# Max Trax



## alpink (Aug 22, 2010)

anyone have any contact information like the last name of this Dave guy in Spencer Port New York that supposedly builds custom race tracks.
his phone number or maybe it is the "official" Max Trax shop phone number is disconnected.
my buddy has been emailing with no reply.
is there something about custom routed/CNCed race tracks that causes people to take sizable deposits (like half the amount of the complete track) and then do NOTHING ?
any information as to the whereabouts, condition or criminal status of this guy would be greatly appreciated.
thank you in advance for your kind consideration.


----------



## JordanZ870 (Nov 25, 2004)

Have a look here, Al.
This is interesting.

I copy this from the Home page at max trax


*Welcome to MaxTrax Scale Racing
*

*Important message*

As many are aware a recent tragedy in my life has taken its toll on me personally and the business.
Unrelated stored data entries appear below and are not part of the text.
-- ==== Sys2Proof/Certificates/Slice0/Obligations.lean ====
section
/-! DEFINITION. The statements about the PZ616 model, for the provers. -/

section
open Sys2Proof Sys2Proof.Machine

/-! ### The queue, the stops and the reset -/

/-- A step takes the command at the front of the queue and is `exec` of it on the state with the queue's rest; a step of an
empty queue idles (DESIGN CHOICE, log 2). -/
def Obligations.StepRunsFrontCommand : Prop :=
  (∀ (c : Instr) (rest : List Instr) (s : State),
    step { s with pending := c :: rest } = exec c { s with pending := rest }) ∧
  ∀ s : State, s.pending = [] → step s = .next s

/-- No command but a forbidden RESET_N pulse stops the block, and it always does: a low pulse of at least 100 ns and below 1
µs (R706) faults, and every other command answers a next state, whatever the state. No command changes the queue of the
commands that wait behind it. -/
def Obligations.CommandsEndWithQueueKept : Prop :=
  (∀ (c : Instr) (s : State),
    (∀ t n, c = .resetNAssert t n → 100 ≤ n → n < 1000 → exec c s = .fault .resetPulseForbidden) ∧
    ((∀ t n, c = .resetNAssert t n → n < 100 ∨ 1000 ≤ n) → ∃ s', exec c s = .next s')) ∧
  (∀ (c : Instr) (s s' : State), exec c s = .next s' → s'.pending = s.pending)

/-- Between two commands memory is canonical, every event has met the interrupt queue and ALERT_N is low exactly where R712
says: every step keeps it. -/
def Obligations.StepKeepsInvariant : Prop :=
  ∀ s s' : State, s.Inv → step s = .next s' → s'.Inv

/-- The state after reset is in the invariant, its queue is empty, and it holds the reset values that the register tables
give: CTL_IBI_MASK, THERM_HOLD, THERM_TRIP by ordered code, TOLL_CAP, TOLL_BE_PCT, every budget, SEAL_RETIRE_THRESH,
SEAL_REJOIN_CTL and BOOT_STATUS. -/
def Obligations.ResetValues : Prop :=
  State.reset.Inv ∧ State.reset.pending = [] ∧ State.reset.dev.now = 0 ∧ State.reset.dev.phase = .preLock ∧
  State.reset.dev.i3c.mask = 0x7FF ∧ State.reset.dev.i3c.enint = false ∧
  State.reset.dev.therm.holdAt = (if Config.orderedXS then 0x690 else 0x5F0) ∧
  State.reset.dev.therm.tripAt = (if Config.orderedXS then 0x780 else 0x6E0) ∧
  State.reset.dev.toll.cap = 600 ∧ State.reset.dev.toll.bePct = 80 ∧
  (∀ m < 73, ∀ q < 4, vget (vget State.reset.dev.toll.meters m .reset).budget q 0 = 0xFFFFFFFF) ∧
  State.reset.dev.sealSt.retireThresh = 16 ∧ State.reset.dev.sealSt.rejoinCtl = 0x0A00 ∧
  State.reset.dev.boot.failIndex = 0x3FF ∧ State.reset.dev.boot.cause = 0 ∧
  (∀ n < 24, (State.reset.dev.txLane n).state = .dark ∧ (State.reset.dev.rxLane n).state = .dark)

/-! ### Memory and seals -/

/-- A write of bytes at an address makes exactly those bytes read back there, leaves every other byte, and keeps memory
canonical. -/
def Obligations.WriteThenRead : Prop :=
  ∀ (d : Device) (a : Nat) (bs : List Byte), Memory.wf d.store.mem = true →
    (∀ i < bs.length, memGet (d.write a bs).store.mem (a + i) = bs.getD i 0) ∧
    (∀ x, x < a ∨ a + bs.length ≤ x → memGet (d.write a bs).store.mem x = memGet d.store.mem x) ∧
    Memory.wf (d.write a bs).store.mem = true

/-- R600 agrees with R595: a tile whose stored seal agrees with its words in its domain's generation still agrees after any
write, full or partial, over any number of tiles. R600: a write that covers all 4,096 words of a tile sets its seal from the
words written, whatever the seal was. -/
def Obligations.WritesKeepSeals : Prop :=
  (∀ (d : Device) (a : Nat) (bs : List Byte) (k : Nat), Memory.wf d.store.mem = true →
    d.sealed (k * tileBytes) = true → (d.write a bs).sealed (k * tileBytes) = true) ∧
  (∀ (d : Device) (k : Nat) (bs : List Byte), Memory.wf d.store.mem = true → bs.length = tileBytes →
    (d.write (k * tileBytes) bs).sealed (k * tileBytes) = true)

/-! ### Pins, supplies, clock and time -/

/-- R706, R634 and R637. A RESET_N low pulse below 100 ns changes nothing but time; one of at least 1 µs resets the device: of all
state only the NOR and the power-up state of the PUF cells stay (with the model's count of free values, log 4), the xSPI pins
float, and while PWR_OK is low the device stays off; one between the two, which must not be driven, stops the block. R710 and
R634. A falling PWR_OK acts as a reset from any state: of all state only the NOR stays, every laser is off, the xSPI pins float,
and the PUF cells are powered up anew (Table 15.13). -/
def Obligations.ResetsKeepOnlyNor : Prop :=
  (∀ (t n : Nat) (s : State), s.Inv →
    (n < 100 → exec (.resetNAssert t n) s = .next (s.withDev (s.dev.atTime t))) ∧
    (100 ≤ n → n < 1000 → exec (.resetNAssert t n) s = .fault .resetPulseForbidden) ∧
    (1000 ≤ n → exec (.resetNAssert t n) s = .next (s.withDev (
      let d := Device.reset s.dev.store.nor s.dev.pins.powerUp s.dev.store.freeCtr
      { d with phase := if s.dev.phase = .off then .off else .preLock, pins := { d.pins with xspiFloating := true } })))) ∧
  (∀ (t : Nat) (s : State),
    exec (.pwrOkFall t) s = .next (s.withDev (
      let d := Device.reset s.dev.store.nor (s.dev.pins.powerUp + 1) s.dev.store.freeCtr
      { d with phase := .off, pins := { d.pins with lasersOn := false, xspiFloating := true } })))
I ask for your continued patience as I work to sort out the future and get to complete orders. Many customers have had to wait an unbelievable amount of time and for that I apologize. The priority had to be what it had to be these last months and being a small business, when I am not able to work, tracks cannot be finished. My apologies to all who have been made to feel ignored from phone calls and emails and if you felt that your questions have gone unanswered.​ This tragedy has put me into a financial debt that seems insurmountable. I don't want to close MaxTrax as I have enjoyed the many years of making fine quality tracks for so many but this may be the only way. So many hours of time spent designing, engineering, and preparation for each track order before it even goes into production, time that has never been passed along in the final cost of each track has made me question the viability of continuing. The financial burden I face now compounded with those customers who wish to cancel orders have put me into a dire situation. I ask for your help, your understanding, and patience. -Thank you very much. ​ If you would like to see MaxTrax survive, I would like to hear from you. If you wish to help with donations of any amount, it would be so much appreciated and might help to get me through this tough time and allow MaxTrax to continue. ​ *If you wish to donate to "Save MaxTrax fund" please send a check to the adress on the contacts page.*



http://www.maxtraxracing.com/


----------



## alpink (Aug 22, 2010)

thanx joe


----------



## partspig (Mar 12, 2003)

I have met Dave a couple of times, he is good people. I have the first Max Trax they ever made and sold, #OO1 if you will. I am sorry to hear that he is having difficulties, and wish him well! pig


----------



## alpink (Aug 22, 2010)

OK, thank you all.
I have been contacted in many ways and I have a better understanding of Dave's situation. I don't know that it would be fair to anyone involved for me to say more.
I have shared everything that was told me with my buddy Hank and he also has a better understanding.
again thank you everyone for your support and please, let us show some support for Dave and his family.
al


----------



## Joe65SkylarkGS (Feb 15, 2010)

Since no one speaks of his actual situation, I hope he gets thru whatever he's going thru. We only have a few sources for these great tracks and we cant afford to lose any one.


----------



## ajd350 (Sep 18, 2005)

Great news! Although delayed for a few months, my Max Trax has finally arrived. David is a man of his word and is back in production. It got here today and looks perfect as expected. I hope this ends the speculation. :thumbsup:

Al DeYoung


----------



## Dyno Dom (May 26, 2007)

Great news, take your time in assembly & enjoy!


----------



## alpink (Aug 22, 2010)

Al, thank you for that good news. I am hopping my buddy Hank's track arrives soon as well and that Dave has been able to see the light at the end of the tunnel.


----------